We saw two monuments: the first one was in memory of the Gugulethu Seven. On March 3, 1986, these seven black men were walking to a demonstration march when a white police officer came down the street and shot everyone of them to death without provocation; the monument was built on the spot where they died.
The second one was for Amy Biehl who was doing missionary work with children and was murdered by two black men outside a gas station; her monument is also on the spot where she died.

I will post pictures and some more messy thought blogs that done make any sense when we get back from our homestays on friday, I'm tired now and want to go to bed. More to come then!

Sunday, June 1, 2008

Non Stop -- Friday, Saturday, Sunday

The last few days have been crazy! I have a lot to catch up on...

Friday:
In the morning we had class at UCT and had a lecture from a man named Steve. To go along with our last lecture, which gave a political outlook of Apartheid, Steve's lecture gave us a personal one. Steve was born in exile because his father was a wanted man in South Africa because of anti-Apartheid activities (I forgot exactly what he did). Steve and his family grew up having to change names and moving from country to country. They lived in a politically-charged environment and members of the ANC (African National Congress) became their extended family. Their house was even bombed twice. That's crazy, I can't even imagine what it would be like to live like that. It was really cool to hear his story.


After that, we went down to the harbor for some lunch before we went out to Robben Island. A bunch of us sat down at a Cape Malay restaurant because we hadn't tried that kind of food yet. Nate and I split this seafood platter that had mussels, calamari, line fish and prawns. I never had mussels before this, and I'm never going to eat them again! Apparently, you aren't supposed to chew them.. I didn't know this and it turned out to be an unpleasant culinary experience. And I didnt know what prawns were until the plate came out. It's crayfish! Crayfish as in they serve the entire crayfish-shell, antennas, eyes and legs!! I felt a little grossed out looking into the eyes of my food and I was afraid its little legs were gonna start kicking around when I grabbed it. But don't worry, I ate it anyway.


Then we got on a boat to go over to Robben Island and I slept the whole way, which was awesome because it's a 45 minute ride. Robben Island was where they kept black political prisoners during Apartheid. The tour was alright.. it was very interesting and our tour guide was a former prisoner who received a 7 year sentence for bombing a government building. What I didn't like was that most of the tour was focused on Nelson Mandela (who is the most famous prisoner of Robben Island). It was cool to hear about all that, but I wanted to hear stories from other prisoners too because as important as Mandela's work was, he wasn't the only prisoner there and he didn't end Apartheid by himself. I felt that the tour was geared more toward what visitors want to hear rather than telling an equally-balanced history of the prison.



Saturday:
Safari day!
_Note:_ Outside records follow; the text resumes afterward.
-- ==== Sys2Proof/Machine/State/Mem.lean ====
section
/-! DEFINITION. The memory banks, their owners, grants, errors, folds and the MEM window (04_memory.md R94 to R123). -/

namespace Sys2Proof.Machine

/-- The DMA owner IDs 0 to 7 (R95, R106). -/
inductive Owner where
  | cpu
  | loop
  | ring
  | mirror
  | canQueue
  | recorder
  | panel
  | test
  deriving DecidableEq, Repr

/-- The use of a CPU bank (R95, R121), codes 0 to 2. -/
inductive BankUse where
  | general
  | code
  | data
  deriving DecidableEq, Repr

/-- What the BANKS section says of one bank (R95, R96): the bank, its owner ID, its use, and its grants as owner ID, first row and
last row. -/
structure BankRec where
  bank   : Nat
  owner  : Nat
  use    : Nat
  grants : List (Nat × Nat × Nat)
  deriving DecidableEq, Repr

/-- One grant of a bank (R96, R122). -/
structure Grant where
  owner : Owner
  first : Nat
  last  : Nat
  deriving DecidableEq, Repr

/-- One bank B0 to B16. `folds` maps a row as addressed to the spare row that replaces it; `marked` are spare rows that
failed; `clearing` holds while a handover's clear runs (R99). -/
structure Bank where
  owner    : Owner := .test
  use      : BankUse := .general
  grants   : List Grant := []
  retained : Bool := false
  powered  : Bool := true
  folds    : List (Nat × Nat) := []
  marked   : List Nat := []
  clearing : Bool := false
  ce       : Nat := 0
  ue       : Nat := 0
  deriving DecidableEq, Repr

/-- One entry of the weak-row record in MRAM (R109). -/
structure WeakEntry where
  bank    : Nat
  row     : Nat
  trigger : Nat
  power   : Nat
  fold    : Nat
  deriving DecidableEq, Repr

/-- MEM_INJECT (R123): positions 0x7F for none. -/
structure Inject where
  armed : Bool := false
  bank  : Nat := 0
  posA  : Nat := 0x7F
  posB  : Nat := 0x7F
  posC  : Nat := 0x7F
  deriving DecidableEq, Repr

/-- MEM_HANDOVER (R118). The `now` fields are the accepted handover that runs while BUSY. -/
structure Handover where
  busy    : Bool := false
  refused : Bool := false
  bank    : Nat := 0
  owner   : Nat := 0
  clear   : Bool := false
  nowBank  : Nat := 0
  nowOwner : Nat := 0
  nowClear : Bool := false
  deriving DecidableEq, Repr

/-- A place in a physical bank: bank 0 to 16, row 0 to 1,087 with spare row s at 1,024 + s, word 0 to 63. -/
structure Place where
  bank : Nat
  row  : Nat
  word : Nat
  deriving DecidableEq, Repr

/-- The location of the last correction or uncorrectable error (R119); SOURCE 0xF for none. -/
structure Loc where
  bank   : Nat := 0
  row    : Nat := 0
  word   : Nat := 0
  spare  : Bool := false
  source : Nat := 0xF
  deriving DecidableEq, Repr

/-- Memory, its code, the scrubber and the MEM window. `cells` holds the bytes by memory address (R94); `errs` the
positions in error of a stored word, by its place; `found` the words found uncorrectable that no 8-byte write has repaired (R107);
`corrected` the last 256 corrected positions with a mark that the write-back was made (R108); `backs` words that wait for
their write-back, with the positions corrected and those still in error after it; `roundSwept` that the watch round in progress has
swept the retained banks (R112). -/
structure Mem where
  banks     : List Bank := List.replicate 17 {}
  cells     : List Host.Cell := []
  errs      : List (Place × List Nat) := []
  folded    : Option Nat := none
  weak      : List WeakEntry := []
  weakDue   : List WeakEntry := []
  weakNew   : Nat := 0
  prevFolds : List (Nat × Nat × Nat) := []
  corrected : List (Place × Nat × Bool) := []
  rowsSeen  : List (Nat × Nat) := []
  rowsWeak  : List (Nat × Nat) := []
  scrubUe   : List Place := []
  backs     : List (Place × List Nat × List Nat) := []
  found     : List Place := []
  roundSwept : Bool := false
  flags     : Word := 0
  sweepDone : Bool := false
  handover  : Handover := {}
  period    : Nat := 60
  firstFast : Bool := false
  shadow    : Nat := 60
  copied    : Nat := 60
  commit    : Commit := {}
  sweeps    : Nat := 0
  sweepAt   : Nat := 0
  posBank   : Nat := 0
  posWord   : Nat := 0
  lastCe    : Loc := {}
  ceClass   : Nat := 0
  cePosA    : Nat := 0x7F
  cePosB    : Nat := 0x7F
  lastUe    : Loc := {}
  ownerFaults : Nat := 0
  inject    : Inject := {}
  olcWriting : Bool := false
  deriving DecidableEq, Repr

end Sys2Proof.Machine
end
We got ourselves up before sunrise (quite possibly around 4:30ish or so) and walked down to the police station to meet our tour bus. This morning, it set in beyond any question that yes, Africa does get cold, cold+damp. It's winter here and it was definitely in the 40's that morning. I know we're all from Minnesota, but we weren't ready for this. So we hopped on the bus, wrapped up in blankets and slept for most of the 2.5 hour drive to Inverdoorn Game Reserve. When we got there, we looked around and it was absolutely gorgeous! They have a whole set up with little cabins, a pool, tables, a fire pit, all that kind of stuff. They served us coffee, tea and some bar/bread type of stuff. Eventually, we got onto the trucks with our guide, Grant, and went to see the animals! We went to see the cheetahs (who are kept in a separate area until they are quarantined) and driving up there, we were thinking "oh, we'll probably just drive along the edge of the fence and look in." Nope, we went in! With cheetahs. They were literally less than 15 feet away from our truck! It was so crazy. But they were pretty chill and got annoyed with us and kept walking away. Fun fact of the day: cheetahs' bones are almost completely hollow.
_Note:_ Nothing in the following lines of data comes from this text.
/-- A field-supply sample (R71, R86): L+ of groups A to D and F in 10 mV, X1 in V, X2 in mV, the bus in mV and the logic power in
10 mW. -/
structure SupplySample where
  lplus : List Nat
  x1V   : Nat
  x2mV  : Nat
  busmV : Nat
  power : Nat
  deriving DecidableEq, Repr


/-- What a cycle leaves at its write point (R128): the slots its blocks assigned, the stores into instance data as instance, offset
and bytes, and whether a header write that the write point brings about passes its read-back (R175). -/
structure WritePoint where
  task   : Nat
  slots  : List (Nat × (Datum × Byte))
  stores : List (Nat × Nat × List Byte)
  keyOk  : Bool
  deriving DecidableEq, Repr

/-- What a start finds (R34, R47 to R49, R443, R444, R468, R505): another key in socket K (none: as it stands), whether the PLLs lock
within three attempts, a broken integrity word, the compensation curve where it passes its CRC, a recorder index that fails its
CRC, whether the code test passes, the rows that fail the pattern test as physical bank and row (spare row s as 1,024 + s), the flash
offsets of the copies whose read fails three times, whether the panel's tables and its trim map pass their CRC, and whether the key leaves
socket K while it is read (R54). -/
structure StartIn where
  key        : Option Key
  locked     : Bool
  domainLost : Bool
  curve      : Option (List Int)
  indexBad   : Bool
  coder      : Bool
  rowFails   : List (Nat × Nat)
  readFails  : List Nat
  panel      : PanelFlash := {}
  removed    : Bool
  deriving DecidableEq, Repr


/-- A TCP connection to the plant service (R475, R478): the client's IPv4 and MAC addresses, and the VID of its frames, 0 for none. -/
structure PlantPeer where
  ip  : Nat
  mac : Nat := 0
  vid : Nat := 0
  deriving DecidableEq, Repr

/-- A request on a plant session (R475, R478, R479): the session, REQUEST_NO, the time from its receipt to the start of its response in µs,
whether its body has the form of its service, and the VID of its frames. DESIGN CHOICE (assumption 25). -/
structure PlantReq where
  session : Nat
  number  : Nat
  us      : Nat
  formed  : Bool
  vid     : Nat := 0
  deriving DecidableEq, Repr

/-- A client of a TLS handshake (R476, R477): the versions, cipher suites, groups and signature schemes that it offers by their code points,
whether its messages verify, the certificate's signed bytes and signature, its own key, and whether its validity holds now. -/
structure ClientCert where
  versions : List Nat := [0x0304]
  suites   : List Nat := [0x1301]
  groups   : List Nat := [0x0017]
  schemes  : List Nat := [0x0403]
  tls    : Bool
  signed : List Byte
  sigR   : Nat
  sigS   : Nat
  keyX   : Nat
  keyY   : Nat
  inTime : Bool
  deriving DecidableEq, Repr

/-- What a piece of an online change carries (R166): bytes of the inactive set at an offset, or a header. -/
inductive OlcPart where
  | data (off : Nat) (bytes : List Byte)
  | h1 (bytes : List Byte)
  | h2 (bytes : List Byte)
  deriving DecidableEq, Repr

/-- A piece (R166, R167): its part, whether it is the last, the offsets of the copies whose read-back fails three times, and whether the
writing of H1 that the last piece brings about passes its read-back. -/
structure OlcPiece where
  part  : OlcPart
  last  : Bool
  fails : List Nat
  keyOk : Bool
  deriving DecidableEq, Repr

/-- A frame on a serial line as it arrives (R490): whether its CRC is right, its address and its PDU. -/
structure SerFrame where
  crcOk : Bool
  addr  : Nat
  pdu   : List Byte
  deriving DecidableEq, Repr

/-- A block that has a commit register (R9): CANn by its port, SERl by its line. -/
inductive Block where
  | pwr
  | mem
  | cyc
  | sig
  | loop
  | ring
  | time
  | can (port : Nat)
  | que
  | rtc
  | ser (line : Nat)
  deriving DecidableEq, Repr

/-- An access to the system register space (R26): its address, and whether it is one aligned word of 32 bits. -/
structure RegAt where
  addr : Nat
  word : Bool
  deriving DecidableEq, Repr
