/-- Bytes of data in bits or registers. -/
def bitBytes (n : Nat) : Nat := (n + 7) / 8

/-- The data bytes of a transaction's read part and of its write part (R491). -/
def SerTrans.readLen (t : SerTrans) : Nat := if t.function = 1 ∨ t.function = 2 then bitBytes t.count else 2 * t.count
def SerTrans.writeLen (t : SerTrans) : Nat :=
  if t.function = 15 then bitBytes t.count else if t.function = 23 then 2 * t.wcount
  else if t.function = 16 then 2 * t.count else 2

/-- The data bytes of a map item: coils and discrete inputs are bits. -/
def SerMap.len (m : SerMap) : Nat := if m.table < 2 then bitBytes m.count else 2 * m.count

/-! ### HOIST (R261, R262, R264) -/

def KeySet.hoistSec (k : KeySet) : List Byte := k.bytes 0x09 0
def KeySet.hoistEntryRecs (k : KeySet) : List (List Byte) := recsOf k.hoistSec 32 4 (fld k.hoistSec 4 2)
def KeySet.hoistRangeRecs (k : KeySet) : List (List Byte) :=
  recsOf k.hoistSec (32 + 4 * fld k.hoistSec 4 2) 16 (fld k.hoistSec 6 2)
def KeySet.hoistLoopRecs (k : KeySet) : List (List Byte) :=
  recsOf k.hoistSec (32 + 4 * fld k.hoistSec 4 2 + 16 * fld k.hoistSec 6 2) 4 (fld k.hoistSec 8 1)

/-- The index of an instance by its identity. -/
def KeySet.instIndex (k : KeySet) (id : Nat) : Option Nat := k.instances.findIdx? fun i => i.id == id

/-- The ranges of the set; a range of an unknown instance is not one. -/
def KeySet.ranges (k : KeySet) : List HoistRange :=
  k.hoistRangeRecs.map fun r =>
    { inst := fld r 0 8, offset := fld r 8 4, count := fld r 12 2, hist := fld r 14 1 == 1, mbits := fld r 15 1 }

/-- Kinds that the default rule mirrors. -/
def mirroredKinds : List Nat := [2, 3, 5, 6, 7, 10, 12]

/-- Whether the default rule holds for the set. -/
def KeySet.defaultEntries (k : KeySet) : Bool :=
  match k.sec 0x09 0 with
  | none => true
  | some l => bitAt l 9 0

/-- The entries that MIRRORED tasks read. -/
def KeySet.mirrorReads (k : KeySet) : List Nat :=
  ((List.range 8).filter fun n => k.taskOn n && (k.task n).mirrored).flatMap k.reads

/-- The mirror list in ascending index (R261, R262). -/
def KeySet.mirror (k : KeySet) : List Nat :=
  let inc := k.hoistEntryRecs.filterMap fun r => if fld r 2 1 = 1 then some (fld r 0 2) else none
  let exc := k.hoistEntryRecs.filterMap fun r => if fld r 2 1 = 2 then some (fld r 0 2) else none
  let reads := k.mirrorReads
  (k.entries.filter fun p =>
    p.1 != 0 && !exc.contains p.1 &&
      (inc.contains p.1 || (k.defaultEntries && mirroredKinds.contains p.2.kind && reads.contains p.1))).map (·.1)

/-- QBYTES of each MIRROR loop that the section lists. -/
def KeySet.qbytes (k : KeySet) : List (Nat × Nat) := k.hoistLoopRecs.foldl (fun t r => put (fld r 0 1) (fld r 1 1) t) []

/-- REFRESH_BYTES. -/
def KeySet.refreshBytes (k : KeySet) : Nat :=
  match k.sec 0x09 0 with
  | none => 8192
  | some l => fld l 12 4

/-- The pacing task (R264): the enabled MIRRORED task of shortest PERIOD; 0xFF for none. -/
def KeySet.pacing (k : KeySet) : Nat :=
  (((List.range 8).filter fun n => k.taskOn n && (k.task n).mirrored).foldl (fun (b : Option Nat) n =>
    match b with
    | none => some n
    | some m => if k.period n < k.period m then some n else some m) none).getD 0xFF

/-- The allowance A (R264). -/
def KeySet.allowance (k : KeySet) : Nat := if k.pacing = 0xFF then 60000 else min (60000 * k.period k.pacing) 262144

/-- A record's length with its head, split at 65,535 bytes: `n` items of `w` bytes after `h` bytes of record content (R269). -/
def runBytes (h n w : Nat) : Nat :=
  if n = 0 then 0
  else
    let fit := max 1 ((65535 - 4 - h) / max w 1)
    (n + fit - 1) / fit * (4 + h) + n * w

/-- The worst-case coded hoist (R267): every record at its largest, and REFRESH_BYTES. DEDUCED (assumption 33). -/
def KeySet.worstHoist (k : KeySet) : Nat :=
  let cycles := 28 * ((List.range 8).filter fun n => k.taskOn n && (k.task n).mirrored).length
  let forces := 8 + 12 * 256
  let loops := (k.loops.map fun p =>
    if p.2.flags.testBit 1 then
      16 + (p.2.types.map fun t => 4 + 2 * (if t then 3 else 2) * (look p.1 k.qbytes).getD 4).sum
    else 0).sum
  let entries := runBytes 4 1 ((k.mirror.map fun i => 1 + typeWidth ((k.entry i).getD {}).typ).sum)
  let ranges := (k.ranges.map fun r => if r.hist then runBytes 8 r.count (r.mbits / 8 + 1) else runBytes 8 r.count 64).sum
  cycles + 16 + forces + loops + (if k.mirror.isEmpty then 0 else entries) + ranges + k.refreshBytes
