/-- PARTNER_ACTIVE (R57, R242): STANDBY, STALE after the silence (R273); with the partner silent still, or never heard, PAIR_LINK_DOWN, recorded
once per link failure. -/
def jackPartnerActive (e : Nat) (s : State) : State :=
  let starting := s.start.phase == .querying
  let silent := s.pair.silent || s.pair.partner.isNone || (starting && decide (s.pair.partnerAt + silentNs ≤ s.mono))
  let s := if s.pair.epoch < e then storeEpoch e s else s
  let s := onPair (fun p => { p with st := .standby }) s
  let s := if starting then
      let (e, s) := if silent then (none, s) else epochHeard s
      becomeStale 1 (startOk .standby e s)
    else becomeStale 6 s
  if silent then
    let told := s.pair.client.linkRec
    let s := onPair (fun p => { p with linkDown := true, flags := flag 1 p.flags, client := { p.client with linkRec := true } }) s
    if told then s else raise .pairLinkDown .fault 0xFF 0 0 0 s
  else s

/-- REFUSED (R241): as no answer, and recorded once. -/
def jackRefusal (s : State) : State :=
  let told := s.pair.client.refusedRec
  let s := onPair (fun p => { p with flags := flag 10 p.flags, client := { p.client with refusedRec := true } }) s
  queryFails (if told then s else raise .jackRefused .fault 0xFF 0 0 0 s)

/-- The fields of a Jack frame read (R238). -/
def readJack (l : List Byte) : JackFrame :=
  { typ := fld l 0 1, pairId := fld l 4 8, side := fld l 12 1, arg := fld l 13 1, num := fld l 14 2, epoch := fld l 16 4 }

/-- Whether a Jack frame of a type passes R229 and is addressed to this side. -/
def jackForMe (typ : Nat) (l : List Byte) (s : State) : Bool :=
  frameOk typ l && fld l 2 2 == 24 && isPairSide s && (readJack l).pairId == (hdr s).pairId && (readJack l).side == s.pair.side

/-- An answer of the Jack acts (R241, R242). -/
def jackAnswer (l : List Byte) (s : State) : State :=
  if jackForMe 0x42 l s then
    let f := readJack l
    let s := onPair (fun p => { p with client := { p.client with answerAt := s.mono } }) (jackHeard s)
    if f.arg = 1 then jackGrant f.epoch (onPair (fun p => { p with client := { p.client with waiting := false } }) s)
    else if f.arg = 2 ∧ s.sys.role = .active then seeEpoch f.epoch s
    else if s.pair.st == .query && s.pair.client.waiting && f.num == s.pair.client.queryNo.toNat then
      let t := onPair (fun p => { p with client := { p.client with waiting := false } }) s
      if f.arg = 2 then jackPartnerActive f.epoch t
      else if f.arg = 3 then t
      else if f.arg = 4 then jackRefusal t
      else s
    else s
  else s

/-- Whether a Jack frame of a type passes R229 and has the length of R238. -/
def jackFrameOk (typ : Nat) (l : List Byte) : Bool := frameOk typ l && fld l 2 2 == 24

/-- A Jack frame for this module comes in: on P4, or on the ring through the duplicate discard (R226, R280, R303). -/
def jackTakes (x : Rx) (forMe : Bool) (f : State → State) (s : State) : State :=
  if !forMe then s
  else if x.port = 4 then f s
  else if ringReceives s x.port then ringTakes x f s
  else s

/-- JACK_ANSWER (R242). -/
def execJackAnswer (x : Rx) (body : List Byte) (s : State) : Out :=
  answer (settle s (jackTakes x (jackForMe 0x42 body s) (jackAnswer body) s))

/-- Whether a side answers the Jack's probes: not in HALTED or in harbour watch, nor without a key (R52, R241). -/
def answersProbes (s : State) : Bool :=
  railsOn s && s.sys.mode != .halted && s.sys.mode != .harbour && !s.cyc.configError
So then next were the lions. We went up to a lookout tower to see them. They are 'canned lions,' meaning they were raised in captivity and fed until they are fat and easy to hunt. It's illegal since there is no sport to is.. I guess it would be like baiting deer? I don't know hunting laws, so maybe not. They don't know how to hunt because of this so they associate humans with food, so we couldn't go up to the fence because they could break through and eat us. Lions. Amazing.
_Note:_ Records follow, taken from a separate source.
/-- `count` bits from bit `first`, packed. -/
def takeBits (l : List Byte) (first count : Nat) : List Byte :=
  (List.range count).foldl (fun d i => overlayBit d (i / 8) (i % 8) (bitOf l (first + i))) (List.replicate (bitBytes count) 0)

/-- Bits laid over others from bit `first`. -/
def putBits (dst : List Byte) (first count : Nat) (src : List Byte) : List Byte :=
  (List.range count).foldl (fun d i => overlayBit d ((first + i) / 8) ((first + i) % 8) (bitOf src i)) dst

/-- What a read of a covered range answers. -/
def mapRead (s : State) (n : Nat) (m : SerMap) (address count : Nat) : List Byte :=
  let d := mapData s n m
  if m.table < 2 then takeBits d (address - m.address) count else slice d (2 * (address - m.address)) (2 * count)

/-- A write into a covered range. -/
def mapWrite (n : Nat) (m : SerMap) (address count : Nat) (data : List Byte) (s : State) : State :=
  let d := mapData s n m
  let d := if m.table < 2 then putBits d (address - m.address) count data else overlay d (2 * (address - m.address)) data
  let s := onLine n (fun l => { l with item := m.item, data := put m.item d l.data, lastSent := put m.item s.mono l.lastSent }) s
  serArrives n m.item d s

/-- The write part of a request: address, count and data. -/
def writePart (pdu : List Byte) : Option (Nat × Nat × List Byte) :=
  let a := beNat (slice pdu 1 2)
  match fld pdu 0 1 with
  | 5 => some (a, 1, [if beNat (slice pdu 3 2) = 0xFF00 then 1 else 0])
  | 6 => some (a, 1, slice pdu 3 2)
  | 15 | 16 => some (a, beNat (slice pdu 3 2), pdu.drop 6)
  | 23 => some (beNat (slice pdu 5 2), beNat (slice pdu 7 2), pdu.drop 10)
  | _ => none

/-- The read part of a request: address and count. -/
def readPart (pdu : List Byte) : Option (Nat × Nat) :=
  if serReads (fld pdu 0 1) then some (beNat (slice pdu 1 2), beNat (slice pdu 3 2)) else none

/-- Whether a request is answered: a side that may transmit, and no broadcast. -/
def slaveAnswers (f : SerFrame) (s : State) : Bool := f.addr != 0 && serTxAllowed s

/-- The answer leaves the line. -/
def slaveSend (n : Nat) (f : SerFrame) (pdu : List Byte) (s : State) : State :=
  if slaveAnswers f s then serSend n (serLine s n).item f.addr pdu s else s

/-- A request is refused with an exception, which counts where it is sent; its copy goes to the receive queue. -/
def slaveRefuse (n item code : Nat) (f : SerFrame) (s : State) : State :=
  let s := serToQueue n f (if slaveAnswers f s then serException n item code s else s)
  slaveSend n f [BitVec.ofNat 8 (fld f.pdu 0 1 + 128), BitVec.ofNat 8 code] s

/-- The one item of a table within which a request falls entirely, its write part and its read part, and that allows it (R492). -/
def slaveItem (l : SerLine) (table : Nat) (pdu : List Byte) : Option SerMap :=
  l.maps.find? fun m => m.table == table
    && ((writePart pdu).all fun p => m.writable && m.covers p.1 p.2.1) && (readPart pdu).all fun p => m.covers p.1 p.2

/-- A request to a slave line: applied and answered, or refused (R492). DEDUCED (assumption 212). -/
def slaveRequest (n : Nat) (f : SerFrame) (s : State) : State :=
  let fn := fld f.pdu 0 1
  match tableOf fn with
  | none => slaveRefuse n 0 1 f s
  | some table =>
    match slaveItem (serLine s n) table f.pdu with
    | none => slaveRefuse n 0 2 f s
    | some m =>
      let s := match writePart f.pdu with
        | some (a, c, d) => mapWrite n m a c d s
        | none => s
      match readPart f.pdu with
      | some (a, c) =>
        let d := mapRead s n m a c
        slaveSend n f (BitVec.ofNat 8 fn :: BitVec.ofNat 8 d.length :: d) (onLine n (fun l => { l with item := m.item }) s)
      | none => slaveSend n f (f.pdu.take 5) s

/-- A request on a line (R492, R495): a slave serves one to its address or to all; a standby master keeps the active's in mind; to any other
master it is foreign. -/
def serRequest (n : Nat) (f : SerFrame) (s : State) : State :=
  let l := serLine s n
  if l.role = 0 then s
  else if !f.crcOk then serCrcError n s
  else
    let s := serFrame n s
    if l.role = 2 then (if f.addr = l.slaveAddr ∨ f.addr = 0 then slaveRequest n f s else s)
    else if s.sys.role = .standby then onLine n (fun l => { l with heard := some (f.addr, f.pdu) }) s
    else serForeign n f s

/-- SERIAL_REQUEST (R492). -/
def execSerialRequest (n : Nat) (f : SerFrame) (s : State) : Out := answer (settle s (serRequest n f s))

/-- No accepted write has reached a writable item for WRITE_TIMEOUT_MS. -/
def serWriteTimeout (n item : Nat) (s : State) : State :=
  let l := serLine s n
  let last := (look item l.lastSent).getD 0
  if l.role = 2 ∧ l.writeTimeoutMs ≠ 0 ∧ last + l.writeTimeoutMs * 1000000 ≤ s.mono ∧ l.maps.any fun m => m.item == item && m.writable then
    serAbsent n item s else s

/-- SERIAL_WRITE_TIMEOUT (R494). -/
def execSerialWriteTimeout (n item : Nat) (s : State) : Out := answer (settle s (serWriteTimeout n item s))

/-! ### The set in force (R501) -/

/-- Whether a committed set keeps R497. -/
def SerCfg.ok (c : SerCfg) : Bool :=
  decide (c.baud < 9) && decide (c.parity < 3) && (!c.stop2 || c.parity == 0) && decide (c.retries ≤ 5)

/-- The boundary of SERl_COMMIT: the line is idle. -/
def serBoundary (n : Nat) (s : State) : State :=
  let l := serLine s n
  if l.commit.pending && l.tx.isNone then
    onLine n (fun l =>
      let l := { l with commit := { l.commit with pending := false } }
      if l.copied.ok then { l with force := l.copied } else { l with flags := flag 5 l.flags }) s
  else s

end Sys2Proof.Machine
end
After the lions, we went into the main reserve and eventually, it started warming up! The sun came up and it was awesome. Even in winter the sun is really powerful here (when it is out).We drove around for a loooong time and had to be really careful not to stick our arms out too far because a ton of the trails had these plants lining them that would tear your arms off. Not really, but you know.

Here is the other animals we saw:
  • Ostriches
  • Springbok (the national animal of South Africa, and the cutest but most hilarious animal I've ever seen.. they spring up in the air when they run, kind of like a mix of tiny reindeer and rabbits on crack)

  • Wildebeest
  • Buffalo (the real kind..which happen to be the #2 killer in Africa, they are HUGE!!)


  • Zebra and Rhinos!!

  • Giraffes.. we got to walk with them! And see two of them fighting..intense! Here's a video of it.. its too bad you can't hear the noise it would make when they hit each other because it sounded really painful

Oh my lord it was great! I took about a million pictures and I'm keeping them all. After we got back from the safari, TJ, Nate, Aaron and I had a chance to go 4wheeling through the bush for about half an hour and it was absolutely one of the best times of my life (along with everything else on this trip)! They have a trail that leads out through a vast open bushland area going toward the mountains. It was so much fun- the trail curved all over and had sand and mud and little hills to jump off of, and the entire time there were the mountains in the background and a bright blue sky above us. It was incredible. On the way back, we went through a huuuuuuge puddle of muddy water way too fast and it splashed all over my pants and killed TJ's quad (thats what they call them here). This is the only picture I have of the 4wheelers.. TJ got some when we were out on the trail, so I'll put one of those up when I get them.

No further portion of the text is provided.